Department of Surgical Oncology, University Medical Center Groningen, Groningen, The Netherlands.
Dis Esophagus. 2010 Aug;23(6):493-501. doi: 10.1111/j.1442-2050.2009.01044.x. Epub 2010 Jan 22.
Target volume definition in modern radiotherapy is based on planning computed tomography (CT). So far, 18-fluorodeoxyglucose positron emission tomography (FDG-PET) has not been included in planning modality in volume definition of esophageal cancer. This study evaluates fusion of FDG-PET and CT in patients with esophageal cancer in terms of geographic misses and inter-observer variability in volume definition. In 28 esophageal cancer patients, gross, clinical and planning tumor volumes (GTV; CTV; PTV) were defined on planning CT by three radiation oncologists. After software-based emission tomography and computed tomography (PET/CT) fusion, tumor delineations were redefined by the same radiation-oncologists. Concordance indexes (CCI's) for CT and PET/CT based GTV, CTV and PTV were calculated for each pair of observers. Incorporation of PET/CT modified tumor delineation in 17/28 subjects (61%) in cranial and/or caudal direction.

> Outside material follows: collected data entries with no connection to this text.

/-- The MOrder a field holds, if it holds one. -/
def MOrder.ofCode : Nat → Option MOrder
  | 0 => some .rlx
  | 1 => some .acq
  | 2 => some .rel
  | 3 => some .ar
  | _ => none

@[simp] theorem MOrder.ofCode_code (x : MOrder) : MOrder.ofCode x.code = some x := by cases x <;> rfl

/-- The code of a Scope in its field. -/
def Scope.code : Scope → Nat
  | .ctx => 0
  | .core => 1
  | .clu => 2
  | .die => 3
  | .pkg => 4
  | .pod => 5
  | .res6 => 6
  | .res7 => 7

/-- The Scope a field holds, if it holds one. -/
def Scope.ofCode : Nat → Option Scope
  | 0 => some .ctx
  | 1 => some .core
  | 2 => some .clu
  | 3 => some .die
  | 4 => some .pkg
  | 5 => some .pod
  | 6 => some .res6
  | 7 => some .res7
  | _ => none

@[simp] theorem Scope.ofCode_code (x : Scope) : Scope.ofCode x.code = some x := by cases x <;> rfl

/-- The code of a Spr in its field. -/
def Spr.code : Spr → Nat
  | .ppw => 0
  | .cid => 1
  | .cyc => 2
  | .nrg => 3

/-- The Spr a field holds, if it holds one. -/
def Spr.ofCode : Nat → Option Spr
  | 0 => some .ppw
  | 1 => some .cid
  | 2 => some .cyc
  | 3 => some .nrg
  | _ => none

@[simp] theorem Spr.ofCode_code (x : Spr) : Spr.ofCode x.code = some x := by cases x <;> rfl

/-- The code of a MSpr in its field. -/
def MSpr.code : MSpr → Nat
  | .mcfg => 0
  | .mpat => 1
  | .mrp => 2

/-- The MSpr a field holds, if it holds one. -/
def MSpr.ofCode : Nat → Option MSpr
  | 0 => some .mcfg
  | 1 => some .mpat
  | 2 => some .mrp
  | _ => none

@[simp] theorem MSpr.ofCode_code (x : MSpr) : MSpr.ofCode x.code = some x := by cases x <;> rfl

/-- The code of a SysReg in its field. -/
def SysReg.code : SysReg → Nat
  | .plv => 0
  | .tvec => 1
  | .xepc => 2
  | .xepl => 3
  | .trec => 4
  | .asn => 5
  | .lnum => 6
  | .bud => 8
  | .tword => 9
  | .pkg => 16

/-- The SysReg a field holds, if it holds one. -/
def SysReg.ofCode : Nat → Option SysReg
  | 0 => some .plv
  | 1 => some .tvec
  | 2 => some .xepc
  | 3 => some .xepl
  | 4 => some .trec
  | 5 => some .asn
  | 6 => some .lnum
  | 8 => some .bud
  | 9 => some .tword
  | 16 => some .pkg
  | _ => none

@[simp] theorem SysReg.ofCode_code (x : SysReg) : SysReg.ofCode x.code = some x := by cases x <;> rfl

/-- The code of a WdSel in its field. -/
def WdSel.code : WdSel → Nat
  | .cyc => 0
  | .yd => 1
  | .pin => 2

/-- The WdSel a field holds, if it holds one. -/
def WdSel.ofCode : Nat → Option WdSel
  | 0 => some .cyc
  | 1 => some .yd
  | 2 => some .pin
  | _ => none

@[simp] theorem WdSel.ofCode_code (x : WdSel) : WdSel.ofCode x.code = some x := by cases x <;> rfl

/-- The code of a BoardSel in its field. -/
def BoardSel.code : BoardSel → Nat
  | .used => 0
  | .off => 1
  | .elig => 2

/-- The BoardSel a field holds, if it holds one. -/
def BoardSel.ofCode : Nat → Option BoardSel
  | 0 => some .used
  | 1 => some .off
  | 2 => some .elig
  | _ => none

@[simp] theorem BoardSel.ofCode_code (x : BoardSel) : BoardSel.ofCode x.code = some x := by cases x <;> rfl

/-- The code of a XStatSel in its field. -/
def XStatSel.code : XStatSel → Nat
  | .st => 0
  | .clr => 1
  | .cred => 2
  | .win => 3
  | .miss => 4
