/-- The key of a byte beyond every scratchpad in a pass's kept bytes; a scratchpad byte's is its storage address. -/
def farKey (ia : Nat) : Nat := 2 ^ 60 + ia

/-- R101: engine operations that may read their context's own scratchpad after their issue. -/
def readsOwn : Instr → Bool
  | .copy .. | .agrun .. | .agload .. | .rcont .. | .pull .. | .pulladd .. | .pullRank .. | .spawn .. | .ctxload .. => true
  | _ => false

/-- R101: an engine operation of a context reads a byte of the context's scratchpad as its issue found it, whatever a later bundle of the
context stores there.  DESIGN CHOICE (log 30): a store by another slot of the operation's own bundle is no such later store: the operation
sees it. -/
def overlayReq (k seq a : Nat) (old : Byte) (r : Req) : Req :=
  if r.key = k ∧ r.bseq < seq ∧ readsOwn r.ins ∧ !r.kept.any (fun e => e.1 == a) then { r with kept := sins r.kept a old } else r

/-- R86, R204: the bytes a context has stored beyond the core that have not performed yet, in program order. -/
def gated (c : Ctx) : List GateByte := c.late ++ c.region.gate ++ c.nextRegion.gate

/-- The context with every such byte changed. -/
def mapGated (f : GateByte → GateByte) (c : Ctx) : Ctx :=
  { c with
    late := c.late.map f, region := { c.region with gate := c.region.gate.map f }
    nextRegion := { c.nextRegion with gate := c.nextRegion.gate.map f } }

/-- R83, R89: a multicast byte that has still to reach this byte of the issuing core's own scratchpad. -/
def ownCopy (core : Nat) (g : GateByte) (off : Nat) : Bool :=
  match windowOf core g.ia with
  | .mcast c o => g.own && c == core / 8 && o == off
  | _ => false

/-- R83, R88, R101, R204, R402: one scratchpad byte written by the acting context in bundle seq: journalled, kept for its passes and
engine operations, performed.  An earlier multicast byte that has not performed yet no longer goes there; a rollback to a mark after it finds it there. -/
def spStoreIn (s : State) (seq off : Nat) (b : Byte) : State :=
  let a := spAddr (myCore s) off
  let old := mget s a
  let older (g : GateByte) : Bool := decide (g.seq < seq) && ownCopy (myCore s) g off
  let before := ((me s).late ++ (if inNext (me s) seq then (me s).region.gate else [])).reverse.find? older
  let s := updMe s fun c => updRegion c seq fun r => journalByte r off ((before.map GateByte.byte).getD old)
  let s := if (gated (me s)).any older then updMe s (mapGated fun g => if older g then { g with own := false } else g) else s
  let s := keepUnit s s.at_ seq a a
  mput { s with reqs := s.reqs.map (overlayReq s.at_ seq a old) } a b

/-- One scratchpad byte written by the executing instruction. -/
def spStore (s : State) (off : Nat) (b : Byte) : State := spStoreIn s (curSeq s) off b

/-- R402: distinct 64-byte lines among addresses. -/
def lineCount (as_ : List Nat) : Nat := ((as_.map (· / 64)).eraseDups).length

/-- R402: lines a region's gate holds. -/
def gateLines (r : Region) : Nat := lineCount (r.gate.map GateByte.ia)

/-- R402: entries a region's journal holds. -/
def journalLines (r : Region) : Nat :=
  lineCount (r.journal.filterMap fun j => match j with | .byte o _ => some o | _ => none) +
  (r.journal.filter fun j => match j with | .bank _ _ => true | _ => false).length

/-- R58, R217: a gated byte is the byte at an intermediate address that a core names; a multicast byte is the byte of each of its
cluster's cores. -/
def gateHits (core : Nat) (g : GateByte) (ia : Nat) : Bool :=
  g.ia == ia ||
  match windowOf core g.ia, windowOf core ia with
  | .mcast k off, .scratch n o => n / 8 == k && o == off && (g.own || n != core)
  | _, _ => false

/-- R86, R87, R217: the youngest byte that a bundle of the acting context older than the executing one has gated at an intermediate
address. -/
def gateByte (s : State) (ia : Nat) : Option Byte :=
  ((gated (me s)).reverse.find? fun g => decide (g.seq < curSeq s) && gateHits (myCore s) g ia).map GateByte.byte

/-- R87: the first bundle and slot come before the second in program order. -/
def before (a b : Nat × Nat) : Bool := decide (a.1 < b.1) || (a.1 == b.1 && decide (a.2 < b.2))

/-- R87, R89: bytes enter a gate in program order, behind those of the bundles and slots before them. -/
def gateIns (bs : List GateByte) (at_ : Nat × Nat) : List GateByte → List GateByte
  | [] => bs
  | g :: gs => if before at_ (g.seq, g.slot) then bs ++ g :: gs else g :: gateIns bs at_ gs

/-- R89: bytes of one store beyond the core enter the gate. -/
def gateStore (s : State) (va : Nat) (bs : List (Nat × Byte)) : State :=
  let id := s.nextId
  let pl := (me s).pl
  let gs : List GateByte := bs.map fun (a, b) =>
    { ia := a, byte := b, store := id, pl := pl, pc := curPc s, seq := curSeq s, slot := curSlot s, va := va, exec := s.cyc }
  { updMe s fun c => updRegion c (curSeq s) fun r => { r with gate := gateIns gs (curSeq s, curSlot s) r.gate } with nextId := id + 1 }

/-! ### Sync words -/

/-- R99: count bytes into a sync word of a core in this cycle, with the flags the operation reports. -/
def arrive (s : State) (core word bytes : Nat) (short err : Bool) : State :=
  updCore s core fun c => { c with arrivals := c.arrivals ++ [⟨word, bytes, short, err⟩] }

/-! ### Traps -/

/-- A trap of the executing instruction with this code (R400). -/
def trapOf (s : State) (code : Nat) : Trap :=
  { code, slot := curSlot s, buf := curBuf s, pc := curPc s, pl := (me s).pl, ep := (me s).regs.ep, cyc := s.cyc }

/-- R400: the order among asynchronous traps. -/
def asyncRank (code : Nat) : Nat :=
  if code = 0x0E ∨ code = 0x0F then 0 else if code = 0x1B then 1 else if code = 0x1A then 2 else 3

/-- R400: insert an asynchronous trap by its rank, behind its equals. -/
def asyncIns (t : Trap) : List Trap → List Trap
  | [] => [t]
  | u :: us => if asyncRank t.code < asyncRank u.code then t :: u :: us else u :: asyncIns t us

/-- R400: an asynchronous trap becomes pending; a context that waits is reissued for it. -/
def pendTrap (s : State) (k : Nat) (t : Trap) : State :=
  wake (updCtx s k fun c => { c with async := asyncIns t c.async }) k
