-- ==== Sys2Proof/Machine/Issue.lean ====
section
/-!
DEFINITION. The issue of a bundle: the selector (R13 to R15), fetch (R104, R141, R157), the decode checks (R110, R111), the
conditions that hold a bundle back (R12, R113, R116, R118, R148 to R151, R402), marks (R90, R218, R401), slip (R115 to R119),
and what comes after a bundle's last slot (R21, R34, R145, R152, R155).
-/

namespace Sys2Proof.Machine

/-! ### Marks -/

/-- How the translations of a region's gated stores stand (R218). -/
inductive GateEnd where
  | ok
  | wait
  | fail (code : Nat) (g : GateByte)
deriving DecidableEq, Repr

/-- The first gated byte of each unit of n bytes, in program order. -/
def firstPer (n : Nat) : List Nat → List GateByte → List GateByte
  | _, [] => []
  | seen, g :: gs =>
    if seen.contains (g.ia / n) then firstPer n seen gs
    else g :: firstPer n (g.ia / n :: seen) gs

/-- R218: confirm the translations of gated stores, one for each page. -/
def confirmPages (q core asn : Nat) : List GateByte → State → State × GateEnd
  | [], s => (s, .ok)
  | g :: gs, s =>
    match windowOf core g.ia with
    | .memory | .cxl =>
      match resolvePage s q asn g.ia true with
      | (s, .ok _ _) => confirmPages q core asn gs s
      | (s, .wait) => (s, .wait)
      | (s, .range) => (s, .fail 0x09 g)
      | (s, .protection) => (s, .fail 0x0A g)
      | (s, .pageFault) => (s, .fail 0x0C g)
    | _ => confirmPages q core asn gs s

/-- R218, R334: confirm a context's closing region. -/
def confirmRegion (s : State) (k : Nat) : State × GateEnd :=
  let gate := (ctxOf s k).region.gate
  match reachLines s k (ctxOf s k).asn true true (pagedOnly (k / 4) ((firstPer 64 [] gate).map GateByte.ia)) with
  | (s, true) => (s, .wait)
  | (s, false) => confirmPages (leadCore s (k / 4)) (k / 4) (ctxOf s k).asn (firstPer (2 ^ 16) [] gate) s

/-- R83, R84: the bytes of a load in the aligned 16-byte unit of an intermediate address, whose storage address is a, bind as they
stand; where the load also takes the unit's bytes at ia only, they belong to one read. -/
def bindUnit (s : State) (ia a : Nat) (bs : List LoadByte) : List LoadByte :=
  bs.map fun b =>
    if b.ia / 16 = ia / 16 ∧ b.fwd.isNone then { b with fwd := some (mget s (a + b.ia % 16 - ia % 16)) } else b

/-- R83, R84: loads of the context in flight bind the whole 16-byte unit of a byte as the context's own access to it, of bundle seq, performs,
so that what they read stays one read: those of that bundle or older, and, where the access is a store, those that took its byte from the
gate. -/
def bindFlights (s : State) (k seq ia a : Nat) (store : Bool) : State :=
  let unit (f : Flight) (bs : List LoadByte) : List LoadByte :=
    if f.bseq ≤ seq || (store && bs.any fun b => b.ia == ia && b.fwd.isSome) then bindUnit s ia a bs else bs
  updCtx s k fun c => { c with flights := c.flights.map fun f =>
    match f.src with
    | .load d sh va bs => { f with src := .load d sh va (unit f bs) }
    | .tolerant d fl sh va bs => { f with src := .tolerant d fl sh va (unit f bs) }
    | _ => f }

/-- R101, R204: passes of the context still read the byte with this key, which stands at storage address a, as of their MMA, and its engine
operations one of its own scratchpad as of their issue. -/
def overlayPasses (s : State) (k seq key a : Nat) : State :=
  let s := keepUnit s k seq key a
  if spAddr (k / 4) 0 ≤ key ∧ key < spAddr (k / 4 + 1) 0 then { s with reqs := s.reqs.map (overlayReq k seq key (mget s a)) } else s

/-- An address in each 64-byte line of n bytes from an intermediate address on. -/
def lineAddrs (ia n : Nat) : List Nat := (List.range (n / 64 + 1)).map (fun i => ia + 64 * i) ++ [ia + n - 1]

/-- R300, R314: writes for a context, at these intermediate addresses of an address space, to the records of barker chunks and to the frozen
tables of the state store. -/
def touchChunks (s : State) (k asn : Nat) (ias : List Nat) : State :=
  let s := noteDemoted s (leadCore s (k / 4)) asn (pagedOnly (k / 4) ias)
  if s.chunks.isEmpty then s
  else { s with chunks := s.chunks.map fun x =>
    if x.asn = asn ∧ ias.any (fun ia => ia / 64 * 64 == x.ia) then { x with key := k, failed := false } else x }

/-- R206: rows of an operand of the next K-block that the pass does not fetch again. -/
def resumeRow (op : Bool) (p : Pass) : Nat :=
  if p.susp.kept.isNone then 0
  else if op then (if p.susp.op then p.susp.row else 0)
  else if p.susp.op then 32 else p.susp.row

/-- R201, R204, R206: what a pass has still to read of an operand, from its next K-block on. -/
def unreadRows (op : Bool) (p : Pass) : List (Nat × Nat) :=
  let (base, stride) := if op then (p.bBase, p.bStride) else (p.aBase, p.aStride)
  let trans := if op then bitAt p.mcfg.toNat 1 else bitAt p.mcfg.toNat 0
  let n := if op then colsOf p.mcfg else rowsOf p.mcfg
  let r := resumeRow op p
  if op = trans then
    (List.range n).map fun i =>
      let b := if i < r then p.kbn + 1 else p.kbn
      let k := 32 * (p.kb - b)
      ((rowSpan base stride p.fmt k i).1 + zOff p.fmt (32 * b), zLen p.fmt k)
  else ((List.range (32 * (p.kb - p.kbn))).drop r).map fun i => rowSpan base stride p.fmt n (32 * p.kbn + i)

/-- R202, R204: the pieces of storage a pass of a context has still to read, by intermediate address (its own core's scratchpad in the
core-window form). -/
def unreadSpans (s : State) (k : Nat) (p : Pass) : List Span :=
  let core := k / 4
  let far (w : Bool) (r : Nat × Nat) : Option Span :=
    if w then some (spAddr core r.1, r.2, false)
    else (rangeFind { ctxOf s k with rregs := p.maps } r.1).map fun x =>
      let ia := rangeMap x r.1
      (if ia < 0x200000 then spAddr core ia else ia, r.2, false)
  if p.kb ≤ p.kbn then [] else (unreadRows false p).filterMap (far p.wa) ++ (unreadRows true p).filterMap (far p.wb)

/-- R204: what the passes of a context have still to read, with the bundles of their MMAs. -/
def unread (s : State) (k : Nat) : List (Nat × Span) :=
  (coreAt s (k / 4)).passes.flatMap fun p => if p.ctx = k % 4 then (unreadSpans s k p).map fun x => (p.seq, x) else []

/-- R204: a released byte that passes of the context older than its store have still to read. -/
def mustWait (core : Nat) (us : List (Nat × Span)) (g : GateByte) : Bool :=
  us.any fun (seq, x) => decide (seq ≤ g.seq) &&
    match windowOf core g.ia with
    | .mcast c off => (List.range 8).any fun i => spanMeets (spAddr (8 * c + i) off, 1, true) x
    | _ => spanMeets (g.ia, 1, true) x

/-- R89, R440: released bytes as they perform: those of a store to consecutive bytes of a control or notify window as one write, the others one
by one. -/
def writeUnits (core : Nat) : List GateByte → List (GateByte × List Byte)
  | [] => []
  | g :: gs =>
    match windowOf core g.ia, writeUnits core gs with
    | .ctl .., (h, bs) :: us | .notify .., (h, bs) :: us | .slice .., (h, bs) :: us =>
      if h.store = g.store ∧ h.ia = g.ia + 1 then (g, g.byte :: bs) :: us else (g, [g.byte]) :: (h, bs) :: us
    | _, us => (g, [g.byte]) :: us

/-- The released bytes of a unit. -/
def unitBytes (u : GateByte × List Byte) : List GateByte :=
  ((List.range u.2.length).zip u.2).map fun (i, b) => { u.1 with ia := u.1.ia + i, byte := b }

/-- R60, R89, R334, R396: a unit of released bytes of a context performs; false where a handler or a migration of its page makes it wait.  A
translation that has gone since the mark leaves the byte the place that the mark confirmed. -/
def performUnit (k : Nat) (s : State) (u : GateByte × List Byte) : State × Bool :=
  let g := u.1
  let q := leadCore s (k / 4)
  let put (s : State) (ia key a : Nat) : State := mput (overlayPasses (bindFlights s k g.seq ia a true) k g.seq key a) a g.byte
  match windowOf (k / 4) g.ia with
  | .scratch n off => (put s g.ia (spAddr n off) (spAddr n off), true)
  | .mcast c off =>
    (((List.range 8).filter fun i => g.own || 8 * c + i != k / 4).foldl
      (fun s i => put s (spAddr (8 * c + i) off) (spAddr (8 * c + i) off) (spAddr (8 * c + i) off)) s, true)
  | .memory | .cxl =>
    if lineHeld s q g.ia true then (s, false)
    else match resolvePage s q (ctxOf s k).asn g.ia true with
      | (s, .ok pa leaf) => (soilLine (l1Access (put s g.ia (farKey g.ia) (paAddr pa)) (k / 4) leaf g.ia true) q g.ia, true)
      | (s, .wait) => (s, false)
      | (s, _) => (match g.pa with | some pa => put s g.ia (farKey g.ia) (paAddr pa) | none => s, true)
  | .ctl .. | .notify .. | .slice .. => (regWrite s { subjOf k with id := g.ia, val := g.pl, data := u.2 }, true)
  | .none => (s, true)

/-- R89, R204: released units perform in program order, up to the first that must wait, for passes that have still to read its bytes where us
says so; the rest goes on waiting. -/
def performGate (k : Nat) (us : List (Nat × Span)) : List (GateByte × List Byte) → State → State
  | [], s => s
  | u :: rest, s =>
    match if (unitBytes u).any (mustWait (k / 4) us) then (s, false) else performUnit k s u with
    | (s, true) => performGate k us rest s
    | (s, false) => updCtx s k fun c => { c with late := (u :: rest).flatMap unitBytes }

/-- R212: the tiles counted once the stores before them have performed. -/
def countTiles (s : State) (k : Nat) : State :=
  if !(ctxOf s k).late.isEmpty || (ctxOf s k).lateTiles.isEmpty then s
  else ((ctxOf s k).lateTiles).foldl (fun s h => addReady s ⟨.chunkTileCount, { subjOf k with id := h }⟩)
    (updCtx s k fun c => { c with lateTiles := [] })

/-- R89, R204, R300: the released bytes of a context perform as far as they can; us says what its passes have still to read. -/
def performLate (s : State) (k : Nat) (us : List (Nat × Span)) : State :=
  let c := ctxOf s k
  let s := performGate k us (writeUnits (k / 4) c.late) (updCtx s k fun c => { c with late := [] })
  let n := c.late.length - (ctxOf s k).late.length
  countTiles (touchChunks s k c.asn ((c.late.take n).map GateByte.ia)) k
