-- ==== Sys2Proof/Machine/Control.lean ====
section
/-!
DEFINITION. The branches, nest loops, waits, marks, yields and task flow of the C slot (R139 to R157).
-/

namespace Sys2Proof.Machine

/-! ### Branches -/

/-- R141, R143: transfer to a target; a misaligned target traps. -/
def jump (s : State) (t : Word) : Host.Outcome State Fault Refusal :=
  if t.toNat % 64 = 0 then .next { s with iss := { s.iss with target := some t } } else trap s 0x05

/-- R142: base + 64 × off. -/
def bundleOff (base : Word) (off : BitVec 25) : Word := base + off.signExtend 64 * 64

/-- R142: a link, a scalar-integer result of bound 1. -/
def link (s : State) (a : Nat) : State := writeS s 1 a (curPc s + 64)

/-- R142: a conditional branch to PC + 64 × OFF. -/
def branchIf (c : Bool) (off : BitVec 25) (s : State) : Host.Outcome State Fault Refusal :=
  if c then jump s (bundleOff (curPc s) off) else .next s

/-- BR (R142). -/
def execBr (off : BitVec 25) (s : State) : Host.Outcome State Fault Refusal := jump s (bundleOff (curPc s) off)

/-- BRR (R142). -/
def execBrr (a : Nat) (off : BitVec 25) (s : State) : Host.Outcome State Fault Refusal := jump s (bundleOff (readS s a) off)

/-- CALL (R142). -/
def execCall (a : Nat) (off : BitVec 25) (s : State) : Host.Outcome State Fault Refusal :=
  jump (link s a) (bundleOff (curPc s) off)

/-- CALLR (R142): the target is read before the link is written. -/
def execCallr (a b : Nat) (off : BitVec 25) (s : State) : Host.Outcome State Fault Refusal :=
  jump (link s a) (bundleOff (readS s b) off)

/-- RET (R144). -/
def execRet (a : Nat) (s : State) : Host.Outcome State Fault Refusal := jump s (readS s a)

/-- BTAB (R142). -/
def execBtab (a b : Nat) (off : BitVec 25) (s : State) : Host.Outcome State Fault Refusal :=
  let i := if (readS s a).toNat ≤ (readS s b).toNat then readS s a else readS s b
  jump s (bundleOff (curPc s) off + i * 64)

/-- BEQ (R142). -/
def execBeq (a b : Nat) (off : BitVec 25) (s : State) : Host.Outcome State Fault Refusal :=
  branchIf (readS s a == readS s b) off s

/-- BNE (R142). -/
def execBne (a b : Nat) (off : BitVec 25) (s : State) : Host.Outcome State Fault Refusal :=
  branchIf (readS s a != readS s b) off s

/-- BLT (R142). -/
def execBlt (a b : Nat) (off : BitVec 25) (s : State) : Host.Outcome State Fault Refusal :=
  branchIf ((readS s a).slt (readS s b)) off s

/-- BGE (R142). -/
def execBge (a b : Nat) (off : BitVec 25) (s : State) : Host.Outcome State Fault Refusal :=
  branchIf (!(readS s a).slt (readS s b)) off s

/-- BLTU (R142). -/
def execBltu (a b : Nat) (off : BitVec 25) (s : State) : Host.Outcome State Fault Refusal :=
  branchIf ((readS s a).ult (readS s b)) off s

/-- BGEU (R142). -/
def execBgeu (a b : Nat) (off : BitVec 25) (s : State) : Host.Outcome State Fault Refusal :=
  branchIf (!(readS s a).ult (readS s b)) off s

/-! ### Nest loops -/

/-- R262: the sixteen words of a nest register. -/
def nestWords (s : State) (n : Nat) : List Word := (List.range 16).map fun w => readN s n w

/-- LOOPN (R145). -/
def execLoopn (n bl : Nat) (s : State) : Host.Outcome State Fault Refusal :=
  if (me s).regs.loop.active then trap s 0x07
  else
    let d := nestWords s n
    if nestMalformed d then trap s 0x08
    else
      let pc := curPc s
      let endPc := pc + BitVec.ofNat 64 (64 * (bl + 2))
      if (List.range 6).any fun i => nestCount d i == 0 then
        .next { s with iss := { s.iss with loopTo := some endPc } }
      else
        let base := (List.range 4).map fun j => readS s (nestReg d j)
        .next { s with iss := { s.iss with
          loopn := some { active := true, nest := n, body := pc + 64, endPc, desc := d, base } } }

/-- LOOPX (R147). -/
def execLoopx (n : Nat) (s : State) : Host.Outcome State Fault Refusal :=
  let l := (me s).regs.loop
  if l.active ∧ l.nest = n then .next { s with iss := { s.iss with loopTo := some l.endPc } } else trap s 0x07

/-! ### Waits -/

/-- R148: a WAIT that its bundle's issue did not hold back: the checks of its word, and the token it pops. -/
def waitOn (w : Nat) (s : State) : Host.Outcome State Fault Refusal :=
  if w % 16 ≠ 0 then trap s 0x04
  else if mySp s ≤ w then trapAddr s 0x0B 0 (spAddr (myCore s) w)
  else .next (updMe s fun c => popToken c (curSeq s) w)

/-- WAIT.g (R148): the generation has passed when the bundle issues. -/
def execWaitG (a _b : Nat) (sw : BitVec 17) (s : State) : Host.Outcome State Fault Refusal := waitOn (waitWord s a sw) s

/-- WAIT.t (R148): the token is there when the bundle issues. -/
def execWaitT (a : Nat) (sw : BitVec 17) (s : State) : Host.Outcome State Fault Refusal := waitOn (waitWord s a sw) s

/-- WAITR (R150): the entries named are ready when the bundle issues. -/
def execWaitr (_entries : BitVec 16) (s : State) : Host.Outcome State Fault Refusal := .next s

/-- WAITS (R151): no tile is busy when the bundle issues. -/
def execWaits (s : State) : Host.Outcome State Fault Refusal := .next s

/-! ### Regions, yields and task flow -/

/-- MARK (R152): the region is completed at the boundary after the bundle. -/
def execMark (s : State) : Host.Outcome State Fault Refusal := .next { s with iss := { s.iss with mark := true } }

/-- XABORT (R153): roll back, or be reclaimed; then the code to sD and the transfer. -/
def execXabort (d a : Nat) (imm : BitVec 32) (s : State) : Host.Outcome State Fault Refusal :=
  let t := readS s a
  if t.toNat % 64 ≠ 0 then trap s 0x05
  else
    let k := s.at_
    let due := (me s).reclaim && (me s).mark.regs.pin == 0
    let s := rollback { s with iss := { s.iss with cut := true, work := [], stores := [] } } k
    if due then
      .next (addReady (moveSelector (updCtx s k fun c => { c with st := .stopping, why := .reclaim }) (k / 4))
        ⟨.reclaimStop, subjOf k⟩)
    else
      .next (updCtx s k fun c =>
        let c := { c with regs := { c.regs with ep := 0, loop := { c.regs.loop with active := false } } }
        { boundaryS c d (immZ imm) with pc := t })

/-- TRAP (R154): the user trap, with the code and sA as its payload. -/
def execTrap (a : Nat) (imm : BitVec 32) (s : State) : Host.Outcome State Fault Refusal :=
  .next (takeTrap s s.at_ { trapOf s 0x10 with p0 := immZ imm, p1 := readS s a } (curSeq s))

/-- YIELD (R155): the yield check at the boundary after the bundle stops the context. -/
def execYield (s : State) : Host.Outcome State Fault Refusal := .next { s with iss := { s.iss with yield := true } }

/-- YCHK (R155): the yield check at the boundary after the bundle stops the context where a yield is requested. -/
def execYchk (s : State) : Host.Outcome State Fault Refusal := .next { s with iss := { s.iss with check := true } }

/-- DONE (R146, R156): the region is completed, and the phase ends. -/
def execDone (s : State) : Host.Outcome State Fault Refusal :=
  if (me s).regs.loop.active then trap s 0x07
  else .next { s with iss := { s.iss with done := true, mark := true } }

/-- ISYNC (R157): bundles fetched from now on come from memory as it stands. -/
def execIsync (s : State) : Host.Outcome State Fault Refusal := .next (updMe s fun c => { c with fetched := [], isync := some (s.mem, s.tlb) })

/-- NOP (R109). -/
def execNop (s : State) : Host.Outcome State Fault Refusal := .next s

/-- HINT (R109): executes as NOP. -/
def execHint (s : State) : Host.Outcome State Fault Refusal := .next s

end Sys2Proof.Machine
end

Mean concordance indexes for CT-based CTV and PTV were 72 (55-86)% and 77 (61-88)%, respectively, vs. 72 (47-99)% and 76 (54-87)% for PET/CT-based CTV and PTV. Paired analyses showed no significant difference in CCI between CT and PET/CT. Combining FDG-PET and CT may improve target volume definition with less geographic misses, but without significant effects on inter-observer variability in esophageal cancer.
在现代放射治疗中,靶区定义基于计划计算机断层扫描(CT)。到目前为止,18-氟代脱氧葡萄糖正电子发射断层扫描(FDG-PET)尚未被纳入食管癌的计划方式中的体积定义中。本研究评估了 FDG-PET 与 CT 的融合在食管癌患者中的应用,涉及地理遗漏和体积定义的观察者间变异性。在 28 例食管癌患者中,三位放射肿瘤学家在计划 CT 上定义了大体肿瘤体积(GTV)、临床靶区(CTV)和计划靶区(PTV)。在基于软件的发射断层扫描和计算机断层扫描(PET/CT)融合后,相同的放射肿瘤学家重新定义了肿瘤轮廓。计算了每位观察者对 CT 和 PET/CT 基于 GTV、CTV 和 PTV 的一致性指数(CCI)。在 17/28 例(61%)患者中,PET/CT 对颅向和/或尾向肿瘤的描绘进行了修正。基于 CT 的 CTV 和 PTV 的平均 CCI 分别为 72(55-86)%和 77(61-88)%,而基于 PET/CT 的 CTV 和 PTV 的 CCI 分别为 72(47-99)%和 76(54-87)%。配对分析显示,CT 和 PET/CT 之间的 CCI 没有显著差异。结合 FDG-PET 和 CT 可能会改善靶区定义,减少地理遗漏,但对食管癌的观察者间变异性没有显著影响。